1. Blush — Offering a campmate a cup of tea
2. Eyeshadow — Hugging another campmate
3. Lipstick — Interact with three different campmates

Dipper failed his first mission, after Abbie noticed his blush, meaning the camp didn't win chilli. He remained undetected in the second and third missions, winning mixed herbs and salt & pepper for his campmates.

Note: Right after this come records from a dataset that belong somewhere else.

/-- LDSS: under `.lax` a lane beyond its range reads 0. -/
def execLdss (f : MF) (s : State) : Answer :=
  issue s f.ctl (some .ldc) (dataNames f ++ addrNames f ++ [f.aux.toNat]) (MTy.regs f.ty) fun s i =>
    let c := s.checkScratch (MTy.bytes f.ty) (s.auxBlock i f) (s.eas i f true)
    s.leaveS (if f.lax then laxRange (s.eas i f true) c else c) i (.ldss f) (dataNames f)

/-- STSS. -/
def execStss (f : MF) (s : State) : Answer :=
  issue s f.ctl (some .stc) (dataNames f ++ addrNames f ++ [f.aux.toNat]) 0 fun s i =>
    s.leaveS (s.withData i f (s.checkScratch (MTy.bytes f.ty) (s.auxBlock i f) (s.eas i f true))) i (.stss f) []

/-! ## STN, REPARK, LOCATE, PARKQ (R205 to R210) -/

/-- Lanes whose reader word fails a check take trap(reader-set, ea) (R171, R206, R208). -/
def readerTraps (c : State × Checked) (bad : Acc → Bool) : State × Checked :=
  (c.1, { c.2 with ok := c.2.ok.filter fun a => !bad a, traps := c.2.traps ++ (c.2.ok.filter bad).map fun a => (a.lane, 0x18, a.ea) })

/-- An access takes its reader word from v(AUX) (R170). -/
def State.readersFor (s : State) (i : Iss) (f : MF) (a : Acc) : Acc :=
  let w := s.readV i.gid a.lane 3 f.aux.toNat
  { a with extra := w.zeroExtend 64, readers := if w.toNat / 2 ^ 29 = 0 then none else s.readerSet i.gid w }

/-- Whether a reader word of a kind other than 0b000 is at fault for a page (R171, R206). DESIGN CHOICE for REPARK (log entry 71). -/
def Acc.badReaders (a : Acc) : Bool :=
  decide (a.extra.toNat / 2 ^ 29 ≠ 0) && (match a.readers with
    | none => true
    | some m => leavesQuad a.kind m)

/-- STN: a plain store on an MS page or with no reader (R206). -/
def execStn (f : MF) (s : State) : Answer :=
  issue s f.ctl (some .stc) (dataNames f ++ addrNames f ++ [f.aux.toNat]) 0 fun s i =>
    let c := Checked.with (s.checkGlobal i .write (MTy.bytes f.ty) noCheck (s.eas i f true)) fun a => s.readersFor i f (s.dataFor i f a)
    State.leaveG (readerTraps c fun a => !a.plain && a.badReaders) i .write (.stn f) []

/-- REPARK (R208): DATA[0] is ADD. An MS page has no cached copy to park: the lane does nothing (R254; log entry 20). -/
def execRepark (f : MF) (s : State) : Answer :=
  issue s f.ctl (some .stc) (addrNames f ++ [f.aux.toNat]) 0 fun s i =>
    let c := Checked.with (s.checkGlobal i .write 1 noCheck (s.eas i f true)) (s.readersFor i f)
    State.leaveG (readerTraps c Acc.badReaders) i .write (.repark f) []

/-- LOCATE (R209). -/
def execLocate (f : MF) (s : State) : Answer :=
  issue s f.ctl (some .ldc) (addrNames f) 0 fun s i =>
    State.leaveG (s.checkGlobal i .read 1 noCheck (s.eas i f false)) i .read (.locate f) []

/-- PARKQ (R210): its width is 4 by TYPE. -/
def execParkq (f : MF) (s : State) : Answer :=
  issue s f.ctl (some .ldc) (f.data.toNat :: addrNames f) 1 fun s i =>
    State.leaveG (s.checkGlobal i .read 4 noCheck (s.eas i f false)) i .read (.parkq f) [f.data.toNat]

/-! ## RSTLD, PREF, FENCE (R211, R222, R228) -/

/-- The checks of RSTLD (R196, R211). -/
def rstldChecks (n : Nat) (eas : List (Nat × DWord)) : List Acc × List (Nat × Nat × DWord) :=
  eas.foldl (fun r x =>
    let off := x.2.toNat % 2 ^ 32
    if off % n ≠ 0 then (r.1, r.2 ++ [(x.1, 0x10, x.2)])
    else if 3072 < off + n then (r.1, r.2 ++ [(x.1, 0x18, BitVec.ofNat 64 off)])
    else (r.1 ++ [accS x.1 x.2 ⟨0, 0⟩ off], r.2)) ([], [])

/-- RSTLD. -/
def execRstld (f : MF) (s : State) : Answer :=
  issue s f.ctl (some .ldc) (dataNames f ++ addrNames f) (MTy.regs f.ty) fun s i =>
    s.leaveS (rstldChecks (MTy.bytes f.ty) (s.eas i f false)) i (.rstld f) (dataNames f)

/-- PREF (R228): DATA is LEVEL. -/
def execPref (f : MF) (s : State) : Answer :=
  issue s f.ctl none (addrNames f) 0 fun s i => (s.eas i f false).foldl (fun s x => s.prefLane i f.data.toNat x.2) s

/-- FENCE (R222): it performs behind its lanes' earlier accesses, and with `.ms` behind the group's earlier bank vector commands. -/
def execFence (f : MF) (s : State) : Answer :=
  issue s f.ctl (some .stc) [] 0 fun s i => s.leave i (.fence f) [] (i.lanes.map fun l => accG l 0 0 .shared)

/-! ## Full-empty bits (R212, R213) -/

/-- Whether LDFE has to wait for what its lanes' core holds: a fence, an acquire, or an access to its granule (R198, R199, R222). -/
def State.ldfeHeld (s : State) (f : MF) : Bool :=
  match s.cur with
  | none => false
  | some cx =>
    let i : Iss := ⟨cx, s.nextId, s.taking cx f.ctl⟩
    (s.eas i f true).any fun x =>
      s.loadWaits ⟨i, .ldfe f, [], [], [], [], 0⟩ (accS x.1 x.2 (s.group cx.gid).blk (x.2.toNat % 2 ^ 32))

===Jess' Secret Mission: Secret Cave===
Jess had to recruit a campmate and find the entrance to a secret cave which could be opened using the code words "open sesame seeds" without being noticed or followed. Jess chose Travis and when they entered the cave, they found two cheeseburgers. After eating the burgers, they found out they had to recruit a third campmate, so they chose Toni and found french fries when they returned to the cave. The reward for winning the mission were delivered McDonald's meals for lunch.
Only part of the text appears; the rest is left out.